(Dataset entries)
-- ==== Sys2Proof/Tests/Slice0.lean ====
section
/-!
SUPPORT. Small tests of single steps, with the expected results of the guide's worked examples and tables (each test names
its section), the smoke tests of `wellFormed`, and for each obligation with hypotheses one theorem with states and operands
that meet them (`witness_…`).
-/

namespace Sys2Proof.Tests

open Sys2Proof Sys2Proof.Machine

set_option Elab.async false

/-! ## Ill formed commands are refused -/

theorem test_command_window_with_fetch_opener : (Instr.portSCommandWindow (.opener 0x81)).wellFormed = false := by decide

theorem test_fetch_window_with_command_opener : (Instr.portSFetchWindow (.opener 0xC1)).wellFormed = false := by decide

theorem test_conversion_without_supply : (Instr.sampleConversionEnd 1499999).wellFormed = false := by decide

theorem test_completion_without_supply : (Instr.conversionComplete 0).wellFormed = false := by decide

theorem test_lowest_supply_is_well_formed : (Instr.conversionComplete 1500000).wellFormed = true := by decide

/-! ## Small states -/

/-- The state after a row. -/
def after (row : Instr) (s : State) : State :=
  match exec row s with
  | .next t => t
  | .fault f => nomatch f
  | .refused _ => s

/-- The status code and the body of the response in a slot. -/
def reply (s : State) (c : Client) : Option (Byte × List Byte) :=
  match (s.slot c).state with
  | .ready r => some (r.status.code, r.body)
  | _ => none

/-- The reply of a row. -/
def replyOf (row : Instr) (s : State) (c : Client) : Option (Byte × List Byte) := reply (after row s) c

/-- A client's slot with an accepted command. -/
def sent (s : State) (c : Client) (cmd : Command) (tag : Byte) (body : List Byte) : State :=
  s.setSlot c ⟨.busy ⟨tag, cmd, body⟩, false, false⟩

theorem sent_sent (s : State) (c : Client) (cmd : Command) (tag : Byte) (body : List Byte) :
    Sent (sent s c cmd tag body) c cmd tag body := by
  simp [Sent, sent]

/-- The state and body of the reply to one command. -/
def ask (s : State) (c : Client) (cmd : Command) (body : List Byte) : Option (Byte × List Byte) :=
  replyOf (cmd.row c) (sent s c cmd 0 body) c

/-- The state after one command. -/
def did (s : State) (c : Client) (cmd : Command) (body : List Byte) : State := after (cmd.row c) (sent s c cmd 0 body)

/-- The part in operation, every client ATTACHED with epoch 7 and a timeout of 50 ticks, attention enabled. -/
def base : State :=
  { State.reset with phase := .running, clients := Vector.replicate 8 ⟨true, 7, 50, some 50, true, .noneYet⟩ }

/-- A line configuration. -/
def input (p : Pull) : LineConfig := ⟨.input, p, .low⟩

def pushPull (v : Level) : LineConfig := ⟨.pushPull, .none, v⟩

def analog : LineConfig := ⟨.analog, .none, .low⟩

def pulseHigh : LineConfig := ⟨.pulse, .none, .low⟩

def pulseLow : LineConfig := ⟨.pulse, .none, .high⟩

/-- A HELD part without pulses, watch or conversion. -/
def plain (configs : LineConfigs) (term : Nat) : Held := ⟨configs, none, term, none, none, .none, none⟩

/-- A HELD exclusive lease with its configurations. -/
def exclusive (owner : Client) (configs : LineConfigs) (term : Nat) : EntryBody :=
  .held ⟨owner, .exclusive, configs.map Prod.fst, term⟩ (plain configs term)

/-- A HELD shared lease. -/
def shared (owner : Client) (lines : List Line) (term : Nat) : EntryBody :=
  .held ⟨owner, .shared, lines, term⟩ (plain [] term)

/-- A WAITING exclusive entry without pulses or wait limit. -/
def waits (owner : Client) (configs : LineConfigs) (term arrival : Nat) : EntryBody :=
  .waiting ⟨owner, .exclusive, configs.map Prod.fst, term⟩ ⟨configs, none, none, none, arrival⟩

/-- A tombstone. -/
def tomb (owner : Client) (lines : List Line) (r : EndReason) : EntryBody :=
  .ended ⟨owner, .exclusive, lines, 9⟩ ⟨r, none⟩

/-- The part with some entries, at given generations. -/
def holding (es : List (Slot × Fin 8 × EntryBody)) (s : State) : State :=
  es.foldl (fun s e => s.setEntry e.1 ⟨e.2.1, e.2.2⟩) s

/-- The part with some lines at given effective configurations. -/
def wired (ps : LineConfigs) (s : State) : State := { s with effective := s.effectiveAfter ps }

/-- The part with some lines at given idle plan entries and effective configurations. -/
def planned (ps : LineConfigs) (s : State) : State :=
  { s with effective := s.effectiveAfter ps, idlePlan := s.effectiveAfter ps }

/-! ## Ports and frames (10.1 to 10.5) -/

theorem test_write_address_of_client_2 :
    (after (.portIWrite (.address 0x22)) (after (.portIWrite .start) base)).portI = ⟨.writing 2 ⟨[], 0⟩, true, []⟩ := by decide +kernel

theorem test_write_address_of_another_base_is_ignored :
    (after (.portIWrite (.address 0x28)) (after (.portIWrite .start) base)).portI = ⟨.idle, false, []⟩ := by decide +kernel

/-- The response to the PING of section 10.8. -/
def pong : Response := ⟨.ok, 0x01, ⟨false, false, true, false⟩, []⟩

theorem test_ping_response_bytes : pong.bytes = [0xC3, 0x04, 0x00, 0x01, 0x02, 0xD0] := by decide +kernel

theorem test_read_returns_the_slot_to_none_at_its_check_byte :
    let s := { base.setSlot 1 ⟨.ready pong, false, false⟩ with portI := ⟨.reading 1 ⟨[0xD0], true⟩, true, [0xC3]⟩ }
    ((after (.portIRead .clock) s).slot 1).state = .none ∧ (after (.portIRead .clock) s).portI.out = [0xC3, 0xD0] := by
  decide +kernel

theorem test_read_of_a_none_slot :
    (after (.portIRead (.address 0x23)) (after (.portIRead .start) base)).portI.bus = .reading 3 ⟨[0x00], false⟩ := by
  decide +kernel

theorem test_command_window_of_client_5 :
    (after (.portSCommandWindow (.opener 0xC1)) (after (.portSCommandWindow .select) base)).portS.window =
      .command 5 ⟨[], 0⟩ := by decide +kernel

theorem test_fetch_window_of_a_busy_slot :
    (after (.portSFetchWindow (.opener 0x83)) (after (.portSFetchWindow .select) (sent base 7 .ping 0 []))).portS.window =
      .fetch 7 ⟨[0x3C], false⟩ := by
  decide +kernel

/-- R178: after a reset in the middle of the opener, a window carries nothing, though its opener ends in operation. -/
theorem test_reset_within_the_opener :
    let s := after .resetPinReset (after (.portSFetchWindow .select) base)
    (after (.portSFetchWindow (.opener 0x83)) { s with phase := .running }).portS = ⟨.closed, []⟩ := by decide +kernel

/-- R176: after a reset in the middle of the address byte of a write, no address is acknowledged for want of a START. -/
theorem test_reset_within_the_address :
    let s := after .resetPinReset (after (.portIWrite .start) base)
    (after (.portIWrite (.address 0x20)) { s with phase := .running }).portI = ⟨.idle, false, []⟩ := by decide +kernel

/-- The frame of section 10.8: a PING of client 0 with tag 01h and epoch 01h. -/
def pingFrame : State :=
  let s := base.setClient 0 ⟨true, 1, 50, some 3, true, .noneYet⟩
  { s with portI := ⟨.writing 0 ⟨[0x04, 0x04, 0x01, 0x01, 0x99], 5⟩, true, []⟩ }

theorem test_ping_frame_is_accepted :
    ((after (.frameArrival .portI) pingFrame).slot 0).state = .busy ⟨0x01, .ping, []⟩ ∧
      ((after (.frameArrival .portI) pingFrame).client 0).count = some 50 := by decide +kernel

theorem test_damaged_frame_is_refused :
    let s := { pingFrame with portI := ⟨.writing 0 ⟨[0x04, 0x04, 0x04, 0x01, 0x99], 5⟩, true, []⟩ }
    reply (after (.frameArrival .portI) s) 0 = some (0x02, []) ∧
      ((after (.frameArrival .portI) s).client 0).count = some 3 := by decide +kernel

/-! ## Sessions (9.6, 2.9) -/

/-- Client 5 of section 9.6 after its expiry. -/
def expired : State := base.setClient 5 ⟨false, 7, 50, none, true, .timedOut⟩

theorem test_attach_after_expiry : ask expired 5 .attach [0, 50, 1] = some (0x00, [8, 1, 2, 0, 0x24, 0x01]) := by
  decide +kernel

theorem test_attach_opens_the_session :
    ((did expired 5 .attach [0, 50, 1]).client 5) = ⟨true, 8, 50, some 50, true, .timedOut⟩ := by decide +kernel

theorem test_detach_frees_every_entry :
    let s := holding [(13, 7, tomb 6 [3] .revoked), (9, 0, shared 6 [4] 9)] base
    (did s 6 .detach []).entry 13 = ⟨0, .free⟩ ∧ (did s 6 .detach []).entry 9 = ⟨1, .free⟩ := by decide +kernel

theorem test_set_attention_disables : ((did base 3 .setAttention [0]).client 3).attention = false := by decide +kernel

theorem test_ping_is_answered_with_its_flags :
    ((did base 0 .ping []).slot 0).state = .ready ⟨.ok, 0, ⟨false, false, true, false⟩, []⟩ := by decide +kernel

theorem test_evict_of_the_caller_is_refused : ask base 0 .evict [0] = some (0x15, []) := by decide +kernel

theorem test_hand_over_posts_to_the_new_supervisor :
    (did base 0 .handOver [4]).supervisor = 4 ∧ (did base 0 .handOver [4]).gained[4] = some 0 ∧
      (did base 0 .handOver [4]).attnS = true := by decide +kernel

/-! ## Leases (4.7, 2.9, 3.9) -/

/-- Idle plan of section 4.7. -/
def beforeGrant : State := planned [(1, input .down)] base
--
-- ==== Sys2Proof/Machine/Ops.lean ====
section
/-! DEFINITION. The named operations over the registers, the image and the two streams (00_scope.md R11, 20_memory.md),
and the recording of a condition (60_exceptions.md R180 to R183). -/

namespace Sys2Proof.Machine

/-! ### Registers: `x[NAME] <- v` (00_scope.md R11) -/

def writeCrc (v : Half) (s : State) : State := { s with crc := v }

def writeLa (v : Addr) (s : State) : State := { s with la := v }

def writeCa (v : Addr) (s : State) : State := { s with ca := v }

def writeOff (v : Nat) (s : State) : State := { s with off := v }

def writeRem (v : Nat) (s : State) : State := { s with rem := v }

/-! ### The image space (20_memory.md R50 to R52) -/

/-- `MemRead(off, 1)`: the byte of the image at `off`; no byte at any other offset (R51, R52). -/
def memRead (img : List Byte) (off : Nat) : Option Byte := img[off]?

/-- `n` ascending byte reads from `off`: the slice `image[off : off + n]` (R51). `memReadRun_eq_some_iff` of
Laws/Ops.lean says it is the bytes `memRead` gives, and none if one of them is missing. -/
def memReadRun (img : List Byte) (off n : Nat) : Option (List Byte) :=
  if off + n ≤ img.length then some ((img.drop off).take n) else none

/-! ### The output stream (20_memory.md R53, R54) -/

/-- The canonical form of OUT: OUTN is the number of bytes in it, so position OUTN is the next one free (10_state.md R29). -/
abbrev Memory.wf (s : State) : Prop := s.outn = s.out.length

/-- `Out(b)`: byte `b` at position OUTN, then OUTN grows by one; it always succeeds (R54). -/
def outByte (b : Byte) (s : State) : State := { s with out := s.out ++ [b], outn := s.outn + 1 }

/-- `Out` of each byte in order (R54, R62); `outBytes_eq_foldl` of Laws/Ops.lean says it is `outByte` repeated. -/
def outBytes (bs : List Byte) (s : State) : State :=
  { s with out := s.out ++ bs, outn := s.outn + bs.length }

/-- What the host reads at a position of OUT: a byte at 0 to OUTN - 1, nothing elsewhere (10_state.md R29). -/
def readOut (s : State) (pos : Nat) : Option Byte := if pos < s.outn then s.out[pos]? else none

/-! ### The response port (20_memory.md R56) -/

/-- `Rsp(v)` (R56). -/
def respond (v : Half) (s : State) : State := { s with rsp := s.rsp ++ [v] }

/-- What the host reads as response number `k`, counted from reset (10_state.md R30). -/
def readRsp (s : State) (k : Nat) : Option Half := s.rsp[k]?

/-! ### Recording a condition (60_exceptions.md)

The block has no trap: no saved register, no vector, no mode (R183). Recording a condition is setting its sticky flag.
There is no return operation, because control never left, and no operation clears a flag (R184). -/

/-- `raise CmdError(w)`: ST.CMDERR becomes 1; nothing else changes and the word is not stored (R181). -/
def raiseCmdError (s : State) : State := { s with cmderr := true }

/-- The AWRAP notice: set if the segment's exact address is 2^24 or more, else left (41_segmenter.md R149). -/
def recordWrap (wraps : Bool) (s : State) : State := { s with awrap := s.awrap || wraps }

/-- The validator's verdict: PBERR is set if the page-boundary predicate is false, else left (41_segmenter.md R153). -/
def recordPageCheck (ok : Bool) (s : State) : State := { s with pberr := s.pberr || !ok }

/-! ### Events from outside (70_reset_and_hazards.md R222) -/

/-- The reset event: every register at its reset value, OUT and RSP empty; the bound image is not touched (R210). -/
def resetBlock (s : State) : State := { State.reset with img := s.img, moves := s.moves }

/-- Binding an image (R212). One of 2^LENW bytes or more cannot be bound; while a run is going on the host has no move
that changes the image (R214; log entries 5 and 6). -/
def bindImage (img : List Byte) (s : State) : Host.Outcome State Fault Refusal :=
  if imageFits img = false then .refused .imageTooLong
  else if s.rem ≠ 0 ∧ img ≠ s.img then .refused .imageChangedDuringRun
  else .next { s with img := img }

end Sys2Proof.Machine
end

## EXERCISE BRIEF
Once a line of the records is found to contain "attention", copy it out.

## ANSWER TO THIS PROBLEM
/-- The part in operation, every client ATTACHED with epoch 7 and a timeout of 50 ticks, attention enabled. -/
theorem test_set_attention_disables : ((did base 3 .setAttention [0]).client 3).attention = false := by decide +kernel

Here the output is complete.